-- ==== Sys2Proof/Certificates/Slice0/Obligations.lean ====
section
/-! DEFINITION. The statements for the provers: what the commands do, by the rules of spec/, family by family. -/

open Sys2Proof Sys2Proof.Machine


/-- An event joins FAULT's queue, while that holds fewer than 16 (R651, R683). -/
def noted (s t : State) (src unit : Nat) (perm : Bool) : Prop :=
  s.flt.queue.length < 16 →
    t.flt.queue = s.flt.queue ++ [{ src := src, unit := unit, perm := perm, inj := false, full := false }]

/-- A write of the register at `a` is refused with a code (R9, R10), and nothing else happens. -/
def refusedOnly (s t : State) (a code : Nat) : Prop :=
  (getBits (s.rd (cfgStatusOf a)) 0 8 = 0 → getBits (t.rd (cfgStatusOf a)) 0 8 = code) ∧
    onlyFields s t [whole (cfgStatusOf a)] ∧ t = { s with regs := t.regs }

/-- A counter has advanced by `n`. -/
def counted (s t : State) (a n : Nat) : Prop := t.ctr a = s.ctr a + BitVec.ofNat 64 n

/-- The front command runs on the rest of the queue; on an empty queue what waited is served, or the clocks tick
(notes/assumptions/1.md). -/
def Obligations.StepRunsTheFrontCommand : Prop :=
  (∀ (s : State) (c : Instr) (rest : List Instr), s.pending = c :: rest →
    step s = exec c { s with pending := rest }) ∧
  (∀ s t : State, s.pending = [] → s.bar2Served = some t → step s = .next t) ∧
  (∀ (s t : State) (c : Instr), s.pending = [] → s.bar2Served = none → s.heldNext = some (c, t) → step s = exec c t) ∧
  (∀ s : State, s.pending = [] → s.bar2Served = none → s.heldNext = none → step s = .next s.idleTick)

/-- A tick (R57, R258, R259): the local count and both domains advance, or the always-on count alone. -/
def Obligations.TickAdvancesLocalAndDomains : Prop :=
  (∀ s : State, s.power.mode ≠ .off → s.dark = false → s.fed 15 = true →
    s.clockTick.time.tick = s.time.tick + 1 ∧
    (s.time.domA.steps = [] →
      s.clockTick.time.domA.total = (s.time.domA.total + s.time.domA.inc.toNat) % 1208925819614629174706176000000000 ∧
      s.clockTick.time.domA.ns < 1000000000) ∧
    (s.time.domB.steps = [] →
      s.clockTick.time.domB.total = (s.time.domB.total + s.time.domB.inc.toNat) % 1208925819614629174706176000000000 ∧
      s.clockTick.time.domB.ns < 1000000000) ∧
    (s.time.domA.steps = [] → s.time.domB.steps = [] →
      s.clockTick = { s with time := s.clockTick.time, pins := s.clockTick.pins, rwl := [], power := s.clockTick.power })) ∧
  (∀ s : State, s.power.mode ≠ .off → (s.dark = true ∨ s.fed 15 = false) →
    s.clockTick = { s with power := { s.power with ao := s.power.ao + 1 } }) ∧
  (∀ s : State, s.power.mode = .off → s.clockTick = s)

/-- Reset (R3, R85, R95, R96, R132, R133, R257, R282). -/
def Obligations.ResetLeavesTheTablesValues : Prop :=
  State.reset.rd A.SYSCTL_CHIP_ID = 0x9640A000 ∧ State.reset.rd A.SYSCTL_RESET_CAUSE = 0x11 ∧
    State.reset.flag F.SYSCTL_CFG_LOCK_LOCK = false ∧ State.reset.fld F.PMU_STATE_CUR = 0 ∧
    State.reset.flag F.PMU_STATE_BUSY = false ∧ State.reset.rd A.CKGEN_PLL_CTRL = 0x0F ∧
    State.reset.rd A.CKGEN_GATE = 0x80555555 ∧ State.reset.rd A.CKGEN_ACTIVE = 0x8000 ∧
    State.reset.time.tick = 0 ∧ State.reset.selected = 0 ∧ (∀ a, State.reset.ctr a = 0) ∧
    (∀ a, inSram a = true → State.reset.byte a = 0) ∧ State.reset.pending = [] ∧ State.reset.canonical

/-- Counter reads (R15, R16), whole: value, clear, shadow, and nothing else. -/
def Obligations.CounterReadsReturnAndClear : Prop :=
  (∀ (s u : State) (m : Master) (a : BitVec 64), s.stopped m false a.toNat 8 (.counterRead m a) = none →
    isCounter a.toNat = true → u = (s.touch a.toNat).freshCtr a.toNat →
    ∃ t, exec (.counterRead m a) s = .next t ∧ t.resp = { value := u.ctr a.toNat, busError := false } ∧
      t.ctr a.toNat = 0 ∧ onlyCtrs u t [a.toNat] ∧ t.ctrShadow = u.ctrShadow ∧ t.regs = u.regs ∧ dataKept s t) ∧
  (∀ (s u : State) (m : Master) (a : BitVec 64), s.stopped m false a.toNat 4 (.counterLowRead m a) = none →
    isCounter a.toNat = true → u = (s.touch a.toNat).freshCtr a.toNat →
    ∃ t, exec (.counterLowRead m a) s = .next t ∧
      t.resp = { value := BitVec.ofNat 64 ((u.ctr a.toNat).toNat % 2 ^ 32), busError := false } ∧
      t.ctr a.toNat = 0 ∧ onlyCtrs u t [a.toNat] ∧
      (∀ k, sget (fun _ => none) t.ctrShadow k = if k = a.toNat then
        some (BitVec.ofNat 32 ((u.ctr a.toNat).toNat / 2 ^ 32)) else sget (fun _ => none) u.ctrShadow k) ∧
      t.regs = u.regs ∧ dataKept s t) ∧
  (∀ (s u : State) (m : Master) (a : BitVec 64) (h : Word),
    s.stopped m false a.toNat 4 (.counterHighRead m a) = none → isCounter (a.toNat - 4) = true →
    sget (fun _ => none) s.ctrShadow (a.toNat - 4) = some h → u = (s.touch a.toNat).freshCtr (a.toNat - 4) →
    ∃ t, exec (.counterHighRead m a) s = .next t ∧ t.resp = { value := h.setWidth 64, busError := false } ∧
      (∀ k, sget (fun _ => none) t.ctrShadow k = if k = a.toNat - 4 then none else
        sget (fun _ => none) u.ctrShadow k) ∧ onlyCtrs u t [] ∧ t.regs = u.regs ∧ dataKept s t) ∧
  (∀ (s u : State) (m : Master) (a : BitVec 64),
    s.stopped m false a.toNat 4 (.counterHighRead m a) = none → isCounter (a.toNat - 4) = true →
    sget (fun _ => none) s.ctrShadow (a.toNat - 4) = none → u = (s.touch a.toNat).freshCtr (a.toNat - 4) →
    ∃ t, exec (.counterHighRead m a) s = .next t ∧
      t.resp = { value := BitVec.ofNat 64 ((u.ctr (a.toNat - 4)).toNat / 2 ^ 32), busError := false } ∧
      t.ctrShadow = u.ctrShadow ∧ onlyCtrs u t [] ∧ t.regs = u.regs ∧ dataKept s t) ∧
  (∀ (s : State) (a : Nat), (∀ c < 9, C.DISPATCH_BUSY_CYCLES c ≠ a) → (s.touch a).freshCtr a = s.touch a)

/-- Gated (R18), unmapped (R125) and badly sized accesses (R4). -/
def Obligations.StoppedAccessesAnswerAndLog : Prop :=
  (∀ (s : State) (m : Master) (w : Bool) (a : BitVec 64), inRegs a.toNat = true → occupied (windowOf a.toNat) = true →
    s.gated (windowOf a.toNat) = true → s.dark = false → s.granted m w a.toNat = true →
    ∃ t, exec (.gatedAccess m w a) s = .next t ∧ (t.resp.busError = true ↔ ∃ c, m = .core c) ∧
      (w = false → t.resp.value = BitVec.ofNat 64 (0x5EA1ED00 ||| windowOf a.toNat)) ∧
      (s.flt.queue.length < 16 → t = { s with resp := t.resp, flt := { s.flt with queue := s.flt.queue ++
        [{ src := 0x01, unit := windowOf a.toNat, perm := false, inj := false, full := false }] } }) ∧
      t.mem = s.mem) ∧
  (∀ (s : State) (m : Master) (w : Bool) (a : BitVec 64), s.reaches m a.toNat = false → s.dark = false →
    s.granted m w a.toNat = true →
    ∃ t, exec (.addrUnmapped m w a) s = .next t ∧ (t.resp.busError = true ↔ ∃ c, m = .core c) ∧
      (w = false → t.resp.value = 0) ∧
      (s.flt.queue.length < 16 → t = { s with resp := t.resp, flt := { s.flt with queue := s.flt.queue ++
        [{ src := 0x02, unit := a.toNat / 2 ^ 16 % 2 ^ 19, perm := false, inj := false, full := false }] } }) ∧
      t.mem = s.mem) ∧
  (∀ (s : State) (m : Master) (w : Bool) (a : BitVec 64) (n : Nat), s.granted m w a.toNat = false →
    exec (.gatedAccess m w a) s = .next s ∧ exec (.addrUnmapped m w a) s = .next s ∧
      exec (.badSize m w a n) s = .next s) ∧
  (∀ (s : State) (m : Master) (w : Bool) (a : BitVec 64) (n : Nat), inRegs a.toNat = true →
    occupied (windowOf a.toNat) = true → s.gated (windowOf a.toNat) = false → ¬ ((n = 4 ∨ n = 8) ∧ a.toNat % n = 0) →
    s.granted m w a.toNat = true →
    ∃ t, exec (.badSize m w a n) s = .next t ∧ (t.resp.busError = true ↔ ∃ c, m = .core c) ∧
      (w = false → t.resp.value = 0 ∧ t.regs = s.regs) ∧
      (w = true → getBits (s.rd (cfgStatusOf a.toNat)) 0 8 = 0 → getBits (t.rd (cfgStatusOf a.toNat)) 0 8 = 4) ∧
      onlyFields s t [whole (cfgStatusOf a.toNat)] ∧ t = { s with regs := t.regs, resp := t.resp })

/-- Refusals and CFG_STATUS (R10), shown at BAR2_WIN (R127, R138). -/
def Obligations.FirstRefusalIsKept : Prop :=
  (∀ (s : State) (w : Word), s.dark = false → getBits w 0 9 ≠ 0 → ¬ (0x40 ≤ getBits w 0 9 ∧ getBits w 0 9 ≤ 0x13F) →
    ∃ t, exec (.bar2WinWrite w []) s = .next t ∧ t.rd A.SYSCTL_BAR2_WIN = s.rd A.SYSCTL_BAR2_WIN ∧
      (getBits (s.rd 0x40000004) 0 8 = 0 →
        getBits (t.rd 0x40000004) 0 8 = 2 ∧ getBits (t.rd 0x40000004) 8 20 = 0x80) ∧
      (getBits (s.rd 0x40000004) 0 8 ≠ 0 → getBits (t.rd 0x40000004) 0 8 = getBits (s.rd 0x40000004) 0 8 ∧
        getBits (t.rd 0x40000004) 8 20 = getBits (s.rd 0x40000004) 8 20 ∧ getBits (t.rd 0x40000004) 31 1 = 1) ∧
      onlyFields s t [whole 0x40000004] ∧ t = { s with regs := t.regs }) ∧
  (∀ (s : State) (w : Word), s.dark = false → (getBits w 0 9 = 0 ∨ (0x40 ≤ getBits w 0 9 ∧ getBits w 0 9 ≤ 0x13F)) →
    ∃ t, exec (.bar2WinWrite w []) s = .next t ∧ t.fld F.SYSCTL_BAR2_WIN_WIN = getBits w 0 9 ∧
      onlyFields s t [F.SYSCTL_BAR2_WIN_WIN] ∧ t = { s with regs := t.regs }) ∧
  (∀ (s : State) (w : Word) (l : List HostReq), s.dark = false →
    exec (.bar2WinWrite w l) s = exec (.bar2WinWrite w []) (l.foldl State.receiveBar2 s)) ∧
  (∀ (s : State) (m : Master) (b : BitVec 8),
    s.stopped m false (cfgStatusOf (0x40000000 + 0x10000 * b.toNat)) 4 (.cfgStatusRead m b) = none →
    cfgStatusOf (0x40000000 + 0x10000 * b.toNat) ≠ A.CKGEN_ACTIVE →
    ∃ t, exec (.cfgStatusRead m b) s = .next t ∧ t.resp.busError = false ∧
      t.resp.value = (s.rd (cfgStatusOf (0x40000000 + 0x10000 * b.toNat))).setWidth 64 ∧
      t.rd (cfgStatusOf (0x40000000 + 0x10000 * b.toNat)) = 0 ∧
      onlyFields s t [whole (cfgStatusOf (0x40000000 + 0x10000 * b.toNat)), whole A.CKGEN_ACTIVE] ∧
      t = { s with regs := t.regs, resp := t.resp, power := t.power })

/-- The word that a write of `v` at `a` puts to the fields: reserved bits keep what they hold (R7). -/
def wordPut (s : State) (a : Nat) (v : Word) : Word :=
  (v &&& usedBits (firstWindow (windowOf a)) a) ||| (s.rd a &&& ~~~(usedBits (firstWindow (windowOf a)) a))

/-- A register write, field by field (R5, R680), and what it records (R9, R10). -/
def Obligations.RegisterWriteFollowsAccessTypes : Prop :=
  ∀ (s : State) (m : Master) (addr : BitVec 64) (v : DWord) (w : Word) (d : RegDesc) (ix : List Nat),
    s.stopped m true addr.toNat 4 (.registerWrite m addr 4 v) = none → selfOffset addr.toNat = none →
    w = wordPut s addr.toNat (v.setWidth 32) →
    (∀ (u : State) (old new : Word), u.wroteReg (firstWindow (windowOf addr.toNat)) addr.toNat old new = u) →
    (s.touch addr.toNat).cmdWrite m (firstWindow (windowOf addr.toNat)) addr.toNat (v.setWidth 32) = none →
    findReg addr.toNat = some (d, ix) → addr.toNat ≠ A.CKGEN_ACTIVE →
    addr.toNat ≠ A.DISPATCH_SW_ENTRY_LO → addr.toNat ≠ A.DISPATCH_SW_ENTRY_HI → addr.toNat ≠ cfgStatusOf addr.toNat →
    A.CKGEN_ACTIVE ≠ cfgStatusOf addr.toNat →
    d.fields.Pairwise (fun f g => f.hi < g.lo ∨ g.hi < f.lo) → (∀ f ∈ d.fields, f.lo ≤ f.hi ∧ f.hi < 32) →
    checkFields s.locked w d.fields = none →
    firstRef ((s.touch addr.toNat).regConds (firstWindow (windowOf addr.toNat)) addr.toNat w) = none →
    ∃ t, exec (.registerWrite m addr 4 v) s = .next t ∧
      (∀ f ∈ d.fields,
        let n := f.hi + 1 - f.lo
        let old := getBits (s.rd addr.toNat) f.lo n
        let new := getBits w f.lo n
        getBits (t.rd addr.toNat) f.lo n =
          match f.acc with
          | .rw | .wo => new
          | .rwl => if s.flag F.SYSCTL_CFG_LOCK_LOCK then old else new
          | .w1c => old &&& (2 ^ n - 1 - new)
          | .w1s => old ||| new
          | .ro | .rc => old) ∧
      ((s.flag F.SYSCTL_CFG_LOCK_LOCK = true ∧ ∃ f ∈ d.fields, f.acc = .rwl ∧
          getBits (s.rd addr.toNat) f.lo (f.hi + 1 - f.lo) ≠ getBits w f.lo (f.hi + 1 - f.lo)) →
        getBits (s.rd (cfgStatusOf addr.toNat)) 0 8 = 0 → getBits (t.rd (cfgStatusOf addr.toNat)) 0 8 = 3) ∧
      (¬ (s.flag F.SYSCTL_CFG_LOCK_LOCK = true ∧ ∃ f ∈ d.fields, f.acc = .rwl ∧
          getBits (s.rd addr.toNat) f.lo (f.hi + 1 - f.lo) ≠ getBits w f.lo (f.hi + 1 - f.lo)) →
        t.rd (cfgStatusOf addr.toNat) = s.rd (cfgStatusOf addr.toNat)) ∧
      onlyFields s t [whole addr.toNat, whole (cfgStatusOf addr.toNat), whole A.CKGEN_ACTIVE] ∧
      t = { s with regs := t.regs, power := t.power, rwl := t.rwl }

/-- What every cold reset leaves (R100), with the word of RESET_CAUSE. -/
def coldLeaves (s t : State) (cause : Word) : Prop :=
  t.rd A.SYSCTL_RESET_CAUSE = cause ∧ t.mem = [] ∧ t.ctrs = [] ∧ t.ctrShadow = [] ∧ t.poison = [] ∧
    (∀ a, windowOf a ∉ [0x00, 0x04, 0x05, 0x06, 0x0C] → t.rd a = resetWord a) ∧
    t.flag F.SYSCTL_CFG_LOCK_LOCK = false ∧ t.fuses = s.fuses ∧ (s.nvmc = none → t.nvm = s.nvm) ∧ t.hostMem = s.hostMem ∧
    t.pending = s.pending ∧ t.boot.phase = .waiting

/-- Cold resets (R38 to R42, R53, R71, R98 to R100). -/
def Obligations.ColdResetsClearTheDevice : Prop :=
  (∀ (s : State) (l : List (BitVec 6)), ∃ t, exec (.powerOn l) s = .next t ∧ coldLeaves s t 0x11 ∧ t.power.mode = .on) ∧
  (∀ (s : State) (l : List (BitVec 6)), s.power.mode ≠ .off → s.boot.phase ≠ .waiting →
    ∃ t, exec (.pin l) s = .next t ∧ coldLeaves s t 0x15) ∧
  (∀ s : State, s.power.mode ≠ .off → s.power.mode ≠ .sleep → s.power.mode ≠ .sleepExit → s.boot.phase ≠ .waiting →
    ∃ t, exec .powerFail s = .next t ∧ coldLeaves s t 0x12) ∧
  (∀ s : State, s.power.mode = .sleepExit → s.boot.phase ≠ .waiting →
    ∃ t, exec .pmicPgTimeout s = .next t ∧ coldLeaves s t 0x12) ∧
  (∀ s : State, s.flag F.PMU_AO_REG_LP_MODE = true → s.boot.phase ≠ .waiting →
    ∃ t, exec .brownout s = .next t ∧ coldLeaves s t 0x13) ∧
  (∀ (s : State) (c : Int), 118 ≤ c → s.dark = false → s.boot.phase ≠ .waiting →
    ∃ t, exec (.thermal c) s = .next t ∧ coldLeaves s t 0x14 ∧ t.power.mode = .thermalHold) ∧
  (∀ (s : State) (c : Int), s.power.mode = .thermalHold →
    ∃ t, exec (.thermalResetRelease c) s = .next t ∧ (t.power.mode = .on ↔ c < 95) ∧ t = { s with power := t.power }) ∧
  (∀ s : State, ∃ t, exec .vinAoLoss s = .next t ∧ t.power.mode = .off ∧ t.mem = [] ∧ t.ctrs = [] ∧
    (s.nvmc = none → t.nvm = s.nvm) ∧ t.fuses = s.fuses)

/-- What every warm reset leaves (R100, R102), with the word of RESET_CAUSE. -/
def warmLeaves (s t : State) (cause : Word) : Prop :=
  t.rd A.SYSCTL_RESET_CAUSE = cause ∧ (∀ a, inSram a = true → t.byte a = 0) ∧
    (∀ a, inSram a = false → t.byte a = s.byte a) ∧ t.ctrs = [] ∧ (s.nvmc = none → t.nvm = s.nvm) ∧ t.fuses = s.fuses ∧
    t.hostMem = s.hostMem ∧ t.pending = s.pending ∧
    (∀ a, windowOf a = 0x02 → a ≠ A.PMU_STATE → a ≠ A.PMU_AVS_STATUS → t.rd a = s.rd a) ∧
    t.fld F.PMU_AVS_STATUS_TARGET_CORE = s.fld F.PMU_AVS_STATUS_TARGET_CORE ∧
    t.fld F.PMU_AVS_STATUS_TARGET_CPU = s.fld F.PMU_AVS_STATUS_TARGET_CPU ∧
    t.flag F.PMU_AVS_STATUS_NO_ACK = s.flag F.PMU_AVS_STATUS_NO_ACK ∧
    t.rd A.SYSCTL_STRAPS = s.rd A.SYSCTL_STRAPS ∧
    (∀ n < 12, t.rd (A.SYSCTL_IMAGE_DIGEST n) = s.rd (A.SYSCTL_IMAGE_DIGEST n)) ∧
    (∀ k < 8, t.rd (A.DRAMC_PPR k) = s.rd (A.DRAMC_PPR k)) ∧ t.rd A.DRAMC_PPR_USED = s.rd A.DRAMC_PPR_USED ∧
    (∀ a, windowOf a ∉ [0x00, 0x02, 0x04, 0x05, 0x06, 0x0B, 0x0C] → t.rd a = resetWord a) ∧
    t.flag F.SYSCTL_CFG_LOCK_LOCK = false ∧ t.boot.phase = .waiting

*****

EXERCISE BRIEF: Would you copy, word for word, only the lines from the start of the listing to the one that contains "def noted (s", both included?

ANSWER SECTION:
-- ==== Sys2Proof/Certificates/Slice0/Obligations.lean ====
section
/-! DEFINITION. The statements for the provers: what the commands do, by the rules of spec/, family by family. -/

open Sys2Proof Sys2Proof.Machine


/-- An event joins FAULT's queue, while that holds fewer than 16 (R651, R683). -/
def noted (s t : State) (src unit : Nat) (perm : Bool) : Prop :=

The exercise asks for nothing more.